The learning curve in robotic surgery is very steep, allowing the surgeon to achieve competence sooner when performing a laparoscopic gynaecological procedure, using a robotic technique, compared to learning a conventional technique. Pitter (17) compared the mean operative times in the first 20 and the second 20 cases of robotic hysterectomy of a single surgeon and found it to be significantly shorter in the second 20 cases (151 minutes), compared to the first 20 cases (212 minutes) (P <0.05). Lenihan et al (18) found that the learning curve for different benign surgical interventions stabilised after approximately 50 cases. Total operative time for hysterectomy studied sequentially stabilised to approximately 95 minutes after 50 cases (18). Payne et al (14), in the retrospective review of their last 200 consecutive hysterectomy cases, also noted a significant improvement in the mean operative times when comparing their last 25 cases with the first 25 robotic laparoscopic hysterectomies (79 vs 134 minutes). There were no bladder or ureteric injuries and no significant adverse effects.


The disadvantages of the robotic system are: 1) increased time required for docking and undocking of the robot; 2) absence of haptic/ tactile feedback; 3) bulkiness of the robotic system; and 4) increased cost of the surgery (2-7,19-21,23,24). Bulkiness and positioning of the robot makes the patient inaccessible to the anaesthetist after the start of the surgical procedure. Rapid access to the patient is difficult. The staff need to be trained to rapidly de-dock the robot from the patient, in case of an emergency.

Dharia et al (19) compared robotic tubal reanastomosis with an open technique and found a significantly longer operative time (201 vs 155 minutes), but a significantly shorter hospital stay (4 vs 35 hours) and a faster return to normal routine (11 vs 28 days). Nezhat et al (20) noted the longer mean surgical time for robotic myomectomy (234 minutes; range 140 to 455 minutes) compared with laparoscopic myomectomy (203 minutes; range 95 to 330 minutes).
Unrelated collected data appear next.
theorem WellFormedRow.mlda (o : Op) : WellFormedRow.Statement (.mlda o) := by
  intro _ _ _ h hw; cases h; exact opWf_row hw

theorem WellFormedRow.mldb (o : Op) : WellFormedRow.Statement (.mldb o) := by
  intro _ _ _ h hw; cases h; exact opWf_row hw

theorem WellFormedRow.mldbs (o : Op) : WellFormedRow.Statement (.mldbs o) := by
  intro _ _ _ h hw; cases h; exact opWf_row hw

theorem WellFormedRow.mzero (o : Op) : WellFormedRow.Statement (.mzero o) := by
  intro _ _ _ h hw; cases h; exact opWf_row hw

theorem WellFormedRow.mmul (o : Op) : WellFormedRow.Statement (.mmul o) := by
  intro _ _ _ h hw; cases h; exact opWf_row hw

theorem WellFormedRow.mmuls (o : Op) : WellFormedRow.Statement (.mmuls o) := by
  intro _ _ _ h hw; cases h; exact opWf_row hw

theorem WellFormedRow.mgemm (o : Op) : WellFormedRow.Statement (.mgemm o) := by
  intro _ _ _ h hw; cases h; exact opWf_row hw

theorem WellFormedRow.mdrain (o : Op) : WellFormedRow.Statement (.mdrain o) := by
  intro _ _ _ h hw; cases h; exact opWf_row hw

theorem WellFormedRow.mchain (o : Op) : WellFormedRow.Statement (.mchain o) := by
  intro _ _ _ h hw; cases h; exact opWf_row hw

theorem WellFormedRow.mst (o : Op) : WellFormedRow.Statement (.mst o) := by
  intro _ _ _ h hw; cases h; exact opWf_row hw

theorem WellFormedRow.msync (o : Op) : WellFormedRow.Statement (.msync o) := by
  intro _ _ _ h hw; cases h; exact opWf_row hw

theorem WellFormedRow.mstat (o : Op) : WellFormedRow.Statement (.mstat o) := by
  intro _ _ _ h hw; cases h; exact opWf_row hw

theorem WellFormedRow.jobCopy (o : Op) : WellFormedRow.Statement (.jobCopy o) := by
  intro _ _ _ h hw; cases h; exact opWf_row hw

theorem WellFormedRow.jobGather (o : Op) : WellFormedRow.Statement (.jobGather o) := by
  intro _ _ _ h hw; cases h; exact opWf_row hw

theorem WellFormedRow.jobScatter (o : Op) : WellFormedRow.Statement (.jobScatter o) := by
  intro _ _ _ h hw; cases h; exact opWf_row hw

theorem WellFormedRow.jobReduce (o : Op) : WellFormedRow.Statement (.jobReduce o) := by
  intro _ _ _ h hw; cases h; exact opWf_row hw

theorem WellFormedRow.jobBcast (o : Op) : WellFormedRow.Statement (.jobBcast o) := by
  intro _ _ _ h hw; cases h; exact opWf_row hw

theorem WellFormedRow.gather (o : Op) : WellFormedRow.Statement (.gather o) := by
  intro _ _ _ h hw; cases h; exact opWf_row hw

theorem WellFormedRow.srec (o : Op) : WellFormedRow.Statement (.srec o) := by
  intro _ _ _ h hw; cases h; exact opWf_row hw

theorem WellFormedRow.sstart (o : Op) : WellFormedRow.Statement (.sstart o) := by
  intro _ _ _ h hw; cases h; exact opWf_row hw

theorem WellFormedRow.sstop (o : Op) : WellFormedRow.Statement (.sstop o) := by
  intro _ _ _ h hw; cases h; exact opWf_row hw

theorem WellFormedRow.qcnt (o : Op) : WellFormedRow.Statement (.qcnt o) := by
  intro _ _ _ h hw; cases h; exact opWf_row hw

theorem WellFormedRow.qflush (o : Op) : WellFormedRow.Statement (.qflush o) := by
  intro _ _ _ h hw; cases h; exact opWf_row hw

theorem WellFormedRow.deep (o : Op) : WellFormedRow.Statement (.deep o) := by
  intro _ _ _ h hw; cases h; exact opWf_row hw

theorem WellFormedRow.rdrow (o : Op) : WellFormedRow.Statement (.rdrow o) := by
  intro _ _ _ h hw; cases h; exact opWf_row hw

theorem WellFormedRow.wrrow (o : Op) : WellFormedRow.Statement (.wrrow o) := by
  intro _ _ _ h hw; cases h; exact opWf_row hw

theorem WellFormedRow.scanrow (o : Op) : WellFormedRow.Statement (.scanrow o) := by
  intro _ _ _ h hw; cases h; exact opWf_row hw

theorem WellFormedRow.dot16 (o : Op) : WellFormedRow.Statement (.dot16 o) := by
  intro _ _ _ h hw; cases h; exact opWf_row hw

theorem WellFormedRow.dend (o : Op) : WellFormedRow.Statement (.dend o) := by
  intro _ _ _ h hw; cases h; exact opWf_row hw

theorem WellFormedRow.dyield (o : Op) : WellFormedRow.Statement (.dyield o) := by
  intro _ _ _ h hw; cases h; exact opWf_row hw

theorem WellFormedRow.darg (o : Op) : WellFormedRow.Statement (.darg o) := by
  intro _ _ _ h hw; cases h; exact opWf_row hw

theorem WellFormedRow.sget (o : Op) : WellFormedRow.Statement (.sget o) := by
  intro _ _ _ h hw; cases h; exact opWf_row hw

theorem WellFormedRow.sset (o : Op) : WellFormedRow.Statement (.sset o) := by
  intro _ _ _ h hw; cases h; exact opWf_row hw

theorem WellFormedRow.trap (o : Op) : WellFormedRow.Statement (.trap o) := by
  intro _ _ _ h hw; cases h; exact opWf_row hw

theorem WellFormedRow.kret (o : Op) : WellFormedRow.Statement (.kret o) := by
  intro _ _ _ h hw; cases h; exact opWf_row hw

theorem WellFormedRow.plbinv (o : Op) : WellFormedRow.Statement (.plbinv o) := by
  intro _ _ _ h hw; cases h; exact opWf_row hw

theorem WellFormedRow.ibar (o : Op) : WellFormedRow.Statement (.ibar o) := by
  intro _ _ _ h hw; cases h; exact opWf_row hw

theorem WellFormedRow.cyc (o : Op) : WellFormedRow.Statement (.cyc o) := by
  intro _ _ _ h hw; cases h; exact opWf_row hw

theorem WellFormedRow.fget (o : Op) : WellFormedRow.Statement (.fget o) := by
  intro _ _ _ h hw; cases h; exact opWf_row hw

theorem WellFormedRow.fclr (o : Op) : WellFormedRow.Statement (.fclr o) := by
  intro _ _ _ h hw; cases h; exact opWf_row hw

theorem WellFormedRow.gkill (o : Op) : WellFormedRow.Statement (.gkill o) := by
  intro _ _ _ h hw; cases h; exact opWf_row hw

theorem WellFormedRow.aevict (o : Op) : WellFormedRow.Statement (.aevict o) := by
  intro _ _ _ h hw; cases h; exact opWf_row hw

theorem WellFormedRow.arestore (o : Op) : WellFormedRow.Statement (.arestore o) := by
  intro _ _ _ h hw; cases h; exact opWf_row hw

theorem WellFormedRow.klaunch (o : Op) : WellFormedRow.Statement (.klaunch o) := by
  intro _ _ _ h hw; cases h; exact opWf_row hw

theorem WellFormedRow.travpop (o : Op) : WellFormedRow.Statement (.travpop o) := by
  intro _ _ _ h hw; cases h; exact opWf_row hw

theorem WellFormedRow.sfrqpop (o : Op) : WellFormedRow.Statement (.sfrqpop o) := by
  intro _ _ _ h hw; cases h; exact opWf_row hw

theorem WellFormedRow.samppop (o : Op) : WellFormedRow.Statement (.samppop o) := by
  intro _ _ _ h hw; cases h; exact opWf_row hw

theorem WellFormedRow.mseqWrite (o : Op) : WellFormedRow.Statement (.mseqWrite o) := by
  intro _ _ _ h hw; cases h; exact opWf_row hw

theorem WellFormedRow.munitWrite (o : Op) : WellFormedRow.Statement (.munitWrite o) := by
  intro _ _ _ h hw; cases h; exact opWf_row hw

theorem WellFormedRow.travctlWrite (o : Op) : WellFormedRow.Statement (.travctlWrite o) := by
  intro _ _ _ h hw; cases h; exact opWf_row hw

theorem WellFormedRow.sampctlWrite (o : Op) : WellFormedRow.Statement (.sampctlWrite o) := by
  intro _ _ _ h hw; cases h; exact opWf_row hw

theorem WellFormedRow.amodeWrite (o : Op) : WellFormedRow.Statement (.amodeWrite o) := by
  intro _ _ _ h hw; cases h; exact opWf_row hw

theorem WellFormedRow.vuseWrite (o : Op) : WellFormedRow.Statement (.vuseWrite o) := by
  intro _ _ _ h hw; cases h; exact opWf_row hw

theorem WellFormedRow.cmpctlWrite (o : Op) : WellFormedRow.Statement (.cmpctlWrite o) := by
  intro _ _ _ h hw; cases h; exact opWf_row hw

theorem WellFormedRow.strecWrite (o : Op) : WellFormedRow.Statement (.strecWrite o) := by
  intro _ _ _ h hw; cases h; exact opWf_row hw

theorem WellFormedRow.qosbudWrite (o : Op) : WellFormedRow.Statement (.qosbudWrite o) := by
  intro _ _ _ h hw; cases h; exact opWf_row hw

theorem WellFormedRow.darbWrite (o : Op) : WellFormedRow.Statement (.darbWrite o) := by
  intro _ _ _ h hw; cases h; exact opWf_row hw

theorem WellFormedRow.forcedIssue (core : Nat) : WellFormedRow.Statement (.forcedIssue core) := by
  intro _ _ _ h; cases h

theorem WellFormedRow.firingStart (core slot : Nat) : WellFormedRow.Statement (.firingStart core slot) := by
  intro _ _ _ h; cases h

theorem WellFormedRow.taskTake (core slot : Nat) : WellFormedRow.Statement (.taskTake core slot) := by
  intro _ _ _ h; cases h

theorem WellFormedRow.stealWaitExpiry (core slot : Nat) : WellFormedRow.Statement (.stealWaitExpiry core slot) := by
  intro _ _ _ h; cases h

theorem WellFormedRow.qstall (core slot : Nat) : WellFormedRow.Statement (.qstall core slot) := by
  intro _ _ _ h; cases h

theorem WellFormedRow.vectorWake (core slot : Nat) : WellFormedRow.Statement (.vectorWake core slot) := by
  intro _ _ _ h; cases h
Rodgers et al (21) compared robotic tubal anastomosis with outpatient mini-laparotomy and also found that the robotic surgery took significantly longer (mean time 229 minutes) compared with mini-laparotomy (mean time 181 minutes, P=0.001). Mean anaesthesia time for the robotic technique was 253 (range 267 to 290) versus 205 (range 107 to 230) minutes (P <0.001) for mini-laparoscopy. The time to return to work was shorter by one week in the robotic system group (P=0.13).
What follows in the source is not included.